-------- DATA FOR THE TASK
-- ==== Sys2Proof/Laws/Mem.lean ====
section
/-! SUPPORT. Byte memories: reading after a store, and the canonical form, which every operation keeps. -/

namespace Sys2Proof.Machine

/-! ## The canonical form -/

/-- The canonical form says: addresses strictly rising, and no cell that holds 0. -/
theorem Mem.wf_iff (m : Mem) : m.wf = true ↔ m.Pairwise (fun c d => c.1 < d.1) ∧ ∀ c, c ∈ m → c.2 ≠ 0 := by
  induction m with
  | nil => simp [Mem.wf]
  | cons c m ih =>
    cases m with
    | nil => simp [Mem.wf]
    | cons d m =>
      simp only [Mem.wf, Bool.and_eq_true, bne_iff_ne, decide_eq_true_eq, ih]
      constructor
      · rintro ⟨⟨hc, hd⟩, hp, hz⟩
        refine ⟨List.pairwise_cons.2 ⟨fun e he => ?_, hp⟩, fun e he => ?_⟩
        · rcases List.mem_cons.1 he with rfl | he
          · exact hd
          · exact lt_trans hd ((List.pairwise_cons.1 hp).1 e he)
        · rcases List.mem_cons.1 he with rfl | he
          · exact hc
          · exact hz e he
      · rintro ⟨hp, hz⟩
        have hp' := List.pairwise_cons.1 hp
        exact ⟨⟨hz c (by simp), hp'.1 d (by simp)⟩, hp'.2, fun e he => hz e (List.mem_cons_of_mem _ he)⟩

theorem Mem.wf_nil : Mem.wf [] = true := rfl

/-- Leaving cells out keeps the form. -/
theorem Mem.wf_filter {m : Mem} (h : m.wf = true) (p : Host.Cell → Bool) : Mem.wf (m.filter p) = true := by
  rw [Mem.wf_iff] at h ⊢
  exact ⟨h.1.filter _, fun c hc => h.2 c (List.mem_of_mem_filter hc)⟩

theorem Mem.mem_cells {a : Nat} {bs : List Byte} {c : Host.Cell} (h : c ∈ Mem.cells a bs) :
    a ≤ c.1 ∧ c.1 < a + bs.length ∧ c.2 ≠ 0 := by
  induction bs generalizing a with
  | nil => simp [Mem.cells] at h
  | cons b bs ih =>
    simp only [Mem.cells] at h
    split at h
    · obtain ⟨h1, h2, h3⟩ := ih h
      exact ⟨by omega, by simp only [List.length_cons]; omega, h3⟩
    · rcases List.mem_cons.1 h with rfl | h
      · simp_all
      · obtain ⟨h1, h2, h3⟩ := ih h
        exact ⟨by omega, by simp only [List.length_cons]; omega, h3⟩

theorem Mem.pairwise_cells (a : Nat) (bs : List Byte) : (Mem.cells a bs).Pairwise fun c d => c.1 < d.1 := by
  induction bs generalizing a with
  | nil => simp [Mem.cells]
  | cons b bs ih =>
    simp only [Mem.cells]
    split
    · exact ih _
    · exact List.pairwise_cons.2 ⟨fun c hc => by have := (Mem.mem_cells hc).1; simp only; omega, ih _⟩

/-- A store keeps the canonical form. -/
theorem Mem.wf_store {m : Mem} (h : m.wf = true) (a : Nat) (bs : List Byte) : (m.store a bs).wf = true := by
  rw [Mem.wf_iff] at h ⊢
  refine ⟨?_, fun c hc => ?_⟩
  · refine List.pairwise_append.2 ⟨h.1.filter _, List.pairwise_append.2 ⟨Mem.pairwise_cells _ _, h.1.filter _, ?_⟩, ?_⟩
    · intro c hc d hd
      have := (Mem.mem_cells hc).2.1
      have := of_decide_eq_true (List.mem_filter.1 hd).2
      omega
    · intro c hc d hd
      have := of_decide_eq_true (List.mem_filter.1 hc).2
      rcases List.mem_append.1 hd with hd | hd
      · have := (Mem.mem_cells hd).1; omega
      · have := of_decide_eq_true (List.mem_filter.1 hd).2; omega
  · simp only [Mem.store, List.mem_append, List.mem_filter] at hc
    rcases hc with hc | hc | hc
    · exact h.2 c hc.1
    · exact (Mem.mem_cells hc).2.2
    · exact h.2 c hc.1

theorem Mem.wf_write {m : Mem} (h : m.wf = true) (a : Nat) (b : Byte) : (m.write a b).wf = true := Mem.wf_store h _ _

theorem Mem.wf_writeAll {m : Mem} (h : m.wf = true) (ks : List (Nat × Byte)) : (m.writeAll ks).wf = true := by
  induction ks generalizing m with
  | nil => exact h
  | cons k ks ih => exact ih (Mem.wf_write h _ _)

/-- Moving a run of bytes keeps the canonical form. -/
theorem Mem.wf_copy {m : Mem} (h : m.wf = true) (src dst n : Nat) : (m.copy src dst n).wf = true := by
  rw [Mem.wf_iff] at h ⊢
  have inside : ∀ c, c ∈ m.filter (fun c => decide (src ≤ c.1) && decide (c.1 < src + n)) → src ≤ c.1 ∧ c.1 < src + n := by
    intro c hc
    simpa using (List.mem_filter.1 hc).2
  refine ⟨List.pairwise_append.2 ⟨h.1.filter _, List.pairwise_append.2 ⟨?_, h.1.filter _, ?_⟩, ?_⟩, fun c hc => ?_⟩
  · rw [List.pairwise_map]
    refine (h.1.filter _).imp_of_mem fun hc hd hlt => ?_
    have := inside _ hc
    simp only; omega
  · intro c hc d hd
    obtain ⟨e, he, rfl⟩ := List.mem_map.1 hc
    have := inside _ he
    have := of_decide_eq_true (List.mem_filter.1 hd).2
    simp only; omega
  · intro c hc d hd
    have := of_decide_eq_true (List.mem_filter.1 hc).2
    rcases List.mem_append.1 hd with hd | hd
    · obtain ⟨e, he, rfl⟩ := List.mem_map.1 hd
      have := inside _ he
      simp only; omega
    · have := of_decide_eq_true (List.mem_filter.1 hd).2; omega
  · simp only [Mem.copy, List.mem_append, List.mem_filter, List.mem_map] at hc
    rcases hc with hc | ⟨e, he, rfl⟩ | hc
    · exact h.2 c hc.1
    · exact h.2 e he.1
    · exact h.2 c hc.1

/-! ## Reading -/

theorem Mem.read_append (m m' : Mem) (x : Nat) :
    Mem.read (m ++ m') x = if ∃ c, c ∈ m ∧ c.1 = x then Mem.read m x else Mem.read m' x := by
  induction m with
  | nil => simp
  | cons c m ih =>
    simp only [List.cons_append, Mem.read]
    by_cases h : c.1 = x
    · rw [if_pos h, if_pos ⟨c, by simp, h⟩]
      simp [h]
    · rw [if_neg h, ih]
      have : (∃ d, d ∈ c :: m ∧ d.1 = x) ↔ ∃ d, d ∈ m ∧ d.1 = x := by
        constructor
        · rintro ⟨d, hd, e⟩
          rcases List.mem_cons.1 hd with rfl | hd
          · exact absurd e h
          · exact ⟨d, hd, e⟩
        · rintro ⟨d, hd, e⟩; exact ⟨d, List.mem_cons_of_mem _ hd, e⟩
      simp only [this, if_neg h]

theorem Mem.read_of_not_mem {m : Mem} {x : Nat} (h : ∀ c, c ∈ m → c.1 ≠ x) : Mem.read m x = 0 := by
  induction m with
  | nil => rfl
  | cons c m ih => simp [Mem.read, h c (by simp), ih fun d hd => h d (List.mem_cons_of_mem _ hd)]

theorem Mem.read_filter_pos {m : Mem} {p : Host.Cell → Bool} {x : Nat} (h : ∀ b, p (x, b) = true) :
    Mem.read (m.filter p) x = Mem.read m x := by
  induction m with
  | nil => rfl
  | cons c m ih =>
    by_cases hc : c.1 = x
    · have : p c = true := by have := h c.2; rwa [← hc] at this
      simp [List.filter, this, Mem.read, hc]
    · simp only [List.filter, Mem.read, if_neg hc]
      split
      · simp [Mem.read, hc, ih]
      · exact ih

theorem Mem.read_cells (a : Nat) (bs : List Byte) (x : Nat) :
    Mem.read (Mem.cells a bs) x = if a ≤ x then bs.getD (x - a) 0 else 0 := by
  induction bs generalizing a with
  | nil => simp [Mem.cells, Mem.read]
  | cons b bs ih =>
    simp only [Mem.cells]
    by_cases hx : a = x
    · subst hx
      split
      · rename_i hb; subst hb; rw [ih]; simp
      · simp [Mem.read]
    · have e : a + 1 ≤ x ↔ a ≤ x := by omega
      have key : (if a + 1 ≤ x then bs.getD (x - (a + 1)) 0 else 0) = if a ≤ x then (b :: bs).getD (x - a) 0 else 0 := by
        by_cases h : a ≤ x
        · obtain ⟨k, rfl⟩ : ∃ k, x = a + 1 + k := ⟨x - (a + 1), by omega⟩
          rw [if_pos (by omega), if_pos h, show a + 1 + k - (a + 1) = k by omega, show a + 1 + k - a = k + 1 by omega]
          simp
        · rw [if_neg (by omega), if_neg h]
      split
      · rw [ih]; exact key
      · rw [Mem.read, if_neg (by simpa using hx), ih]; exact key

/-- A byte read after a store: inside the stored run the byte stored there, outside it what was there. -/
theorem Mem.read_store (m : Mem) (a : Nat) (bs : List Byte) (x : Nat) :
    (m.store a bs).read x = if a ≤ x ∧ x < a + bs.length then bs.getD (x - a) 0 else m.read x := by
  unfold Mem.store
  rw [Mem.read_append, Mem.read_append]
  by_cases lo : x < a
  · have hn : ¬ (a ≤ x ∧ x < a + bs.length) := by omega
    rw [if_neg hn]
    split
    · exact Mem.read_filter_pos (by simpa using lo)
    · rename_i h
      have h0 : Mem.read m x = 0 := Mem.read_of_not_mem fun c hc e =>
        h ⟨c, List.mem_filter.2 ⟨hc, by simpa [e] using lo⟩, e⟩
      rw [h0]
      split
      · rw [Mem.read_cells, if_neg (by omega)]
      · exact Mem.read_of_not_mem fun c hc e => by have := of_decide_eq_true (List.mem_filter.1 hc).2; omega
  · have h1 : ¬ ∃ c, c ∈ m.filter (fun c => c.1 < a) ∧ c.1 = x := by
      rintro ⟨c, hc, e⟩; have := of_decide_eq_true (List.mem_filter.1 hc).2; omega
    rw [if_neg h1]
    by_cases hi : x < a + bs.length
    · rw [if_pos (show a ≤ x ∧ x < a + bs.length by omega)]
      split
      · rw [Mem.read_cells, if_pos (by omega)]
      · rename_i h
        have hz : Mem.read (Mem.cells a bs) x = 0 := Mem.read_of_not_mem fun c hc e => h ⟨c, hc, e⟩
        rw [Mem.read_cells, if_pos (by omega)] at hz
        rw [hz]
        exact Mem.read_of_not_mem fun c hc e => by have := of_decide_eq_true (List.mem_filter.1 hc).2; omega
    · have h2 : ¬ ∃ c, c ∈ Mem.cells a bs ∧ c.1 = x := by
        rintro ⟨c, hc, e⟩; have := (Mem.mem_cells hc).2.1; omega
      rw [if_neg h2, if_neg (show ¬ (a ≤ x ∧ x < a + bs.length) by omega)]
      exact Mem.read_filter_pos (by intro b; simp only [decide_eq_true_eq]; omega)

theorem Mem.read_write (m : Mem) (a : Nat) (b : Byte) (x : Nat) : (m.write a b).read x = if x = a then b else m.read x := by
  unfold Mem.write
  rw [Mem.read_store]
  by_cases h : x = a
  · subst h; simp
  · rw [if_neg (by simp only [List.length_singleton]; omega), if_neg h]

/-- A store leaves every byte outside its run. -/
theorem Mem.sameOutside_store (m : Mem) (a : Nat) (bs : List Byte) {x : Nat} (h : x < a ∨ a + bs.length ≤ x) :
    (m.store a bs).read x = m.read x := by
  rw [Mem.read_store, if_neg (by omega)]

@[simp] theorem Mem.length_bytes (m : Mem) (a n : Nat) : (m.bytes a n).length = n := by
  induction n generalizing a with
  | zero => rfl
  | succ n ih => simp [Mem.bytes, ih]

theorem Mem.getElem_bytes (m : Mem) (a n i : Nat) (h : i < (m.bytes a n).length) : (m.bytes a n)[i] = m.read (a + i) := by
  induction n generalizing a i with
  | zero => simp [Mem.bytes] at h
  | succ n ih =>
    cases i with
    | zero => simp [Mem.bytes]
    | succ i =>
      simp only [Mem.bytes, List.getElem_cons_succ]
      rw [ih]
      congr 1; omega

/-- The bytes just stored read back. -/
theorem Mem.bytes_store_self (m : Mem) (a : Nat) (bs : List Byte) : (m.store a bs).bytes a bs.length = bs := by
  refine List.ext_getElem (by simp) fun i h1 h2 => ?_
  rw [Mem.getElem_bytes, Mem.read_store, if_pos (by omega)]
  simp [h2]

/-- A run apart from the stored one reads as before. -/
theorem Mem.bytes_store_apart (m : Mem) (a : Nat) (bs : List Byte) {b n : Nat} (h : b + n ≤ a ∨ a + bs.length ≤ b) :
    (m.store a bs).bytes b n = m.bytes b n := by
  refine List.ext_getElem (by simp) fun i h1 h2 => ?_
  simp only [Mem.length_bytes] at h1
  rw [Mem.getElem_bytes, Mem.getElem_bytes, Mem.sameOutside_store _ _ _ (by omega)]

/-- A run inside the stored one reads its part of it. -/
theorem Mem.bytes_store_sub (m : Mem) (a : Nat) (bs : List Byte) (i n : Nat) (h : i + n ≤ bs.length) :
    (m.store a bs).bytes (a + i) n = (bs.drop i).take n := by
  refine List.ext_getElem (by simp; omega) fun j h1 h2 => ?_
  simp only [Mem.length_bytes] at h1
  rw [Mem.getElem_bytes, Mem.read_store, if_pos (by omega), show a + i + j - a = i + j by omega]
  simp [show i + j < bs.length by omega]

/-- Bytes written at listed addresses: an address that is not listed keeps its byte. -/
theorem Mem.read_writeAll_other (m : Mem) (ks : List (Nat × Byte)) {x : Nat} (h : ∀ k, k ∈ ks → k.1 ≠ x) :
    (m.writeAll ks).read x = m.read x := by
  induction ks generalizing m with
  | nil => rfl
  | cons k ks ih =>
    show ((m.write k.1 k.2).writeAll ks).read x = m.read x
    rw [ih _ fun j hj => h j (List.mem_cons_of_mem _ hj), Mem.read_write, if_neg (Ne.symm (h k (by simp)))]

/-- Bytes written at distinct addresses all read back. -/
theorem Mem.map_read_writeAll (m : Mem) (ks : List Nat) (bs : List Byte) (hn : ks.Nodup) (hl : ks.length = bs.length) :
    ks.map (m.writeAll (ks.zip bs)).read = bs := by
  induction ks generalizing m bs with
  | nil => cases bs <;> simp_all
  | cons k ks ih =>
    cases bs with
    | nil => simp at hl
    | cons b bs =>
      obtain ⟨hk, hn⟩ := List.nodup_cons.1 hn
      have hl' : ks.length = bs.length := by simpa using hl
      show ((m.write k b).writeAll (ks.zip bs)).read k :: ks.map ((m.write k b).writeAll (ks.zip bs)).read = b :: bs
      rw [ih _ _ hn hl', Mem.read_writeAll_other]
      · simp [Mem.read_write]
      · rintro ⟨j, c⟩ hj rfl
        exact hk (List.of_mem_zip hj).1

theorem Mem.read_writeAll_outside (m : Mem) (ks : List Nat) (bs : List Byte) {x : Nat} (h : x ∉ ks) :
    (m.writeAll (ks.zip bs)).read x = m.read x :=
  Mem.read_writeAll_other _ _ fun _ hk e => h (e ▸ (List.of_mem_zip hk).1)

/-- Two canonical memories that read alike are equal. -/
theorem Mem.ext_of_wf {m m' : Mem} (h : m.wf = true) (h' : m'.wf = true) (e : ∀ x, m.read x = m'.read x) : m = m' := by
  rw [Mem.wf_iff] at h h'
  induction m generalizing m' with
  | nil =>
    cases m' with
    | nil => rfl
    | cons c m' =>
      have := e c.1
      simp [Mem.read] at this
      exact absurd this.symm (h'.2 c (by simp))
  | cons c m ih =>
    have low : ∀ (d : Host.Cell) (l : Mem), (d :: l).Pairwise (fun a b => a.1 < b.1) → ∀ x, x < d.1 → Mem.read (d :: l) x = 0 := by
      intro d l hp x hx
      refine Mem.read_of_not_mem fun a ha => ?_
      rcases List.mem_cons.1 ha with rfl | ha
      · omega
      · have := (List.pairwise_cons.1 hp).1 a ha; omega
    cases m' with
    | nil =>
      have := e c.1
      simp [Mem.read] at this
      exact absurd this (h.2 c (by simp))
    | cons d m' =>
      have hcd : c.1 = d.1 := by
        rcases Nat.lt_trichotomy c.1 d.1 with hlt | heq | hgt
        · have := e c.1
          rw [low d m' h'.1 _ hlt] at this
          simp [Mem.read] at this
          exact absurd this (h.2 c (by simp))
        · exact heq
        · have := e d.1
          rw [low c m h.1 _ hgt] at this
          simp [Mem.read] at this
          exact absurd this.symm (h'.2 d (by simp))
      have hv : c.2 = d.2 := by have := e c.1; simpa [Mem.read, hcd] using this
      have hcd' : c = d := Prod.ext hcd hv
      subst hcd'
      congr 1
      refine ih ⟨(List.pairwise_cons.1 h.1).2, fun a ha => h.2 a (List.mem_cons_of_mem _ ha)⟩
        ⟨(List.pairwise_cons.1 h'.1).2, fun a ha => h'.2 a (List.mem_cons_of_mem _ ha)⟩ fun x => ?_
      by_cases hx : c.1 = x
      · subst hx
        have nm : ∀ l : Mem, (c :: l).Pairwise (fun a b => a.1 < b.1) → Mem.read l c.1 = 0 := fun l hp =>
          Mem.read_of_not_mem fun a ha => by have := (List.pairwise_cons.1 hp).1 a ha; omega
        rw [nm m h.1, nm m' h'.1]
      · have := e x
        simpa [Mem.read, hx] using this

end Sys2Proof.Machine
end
----------------
WORK TO COMPLETE » Above are records; say how many of their lines contain the word "copy", giving only the number.

WRITTEN RESPONSE » 2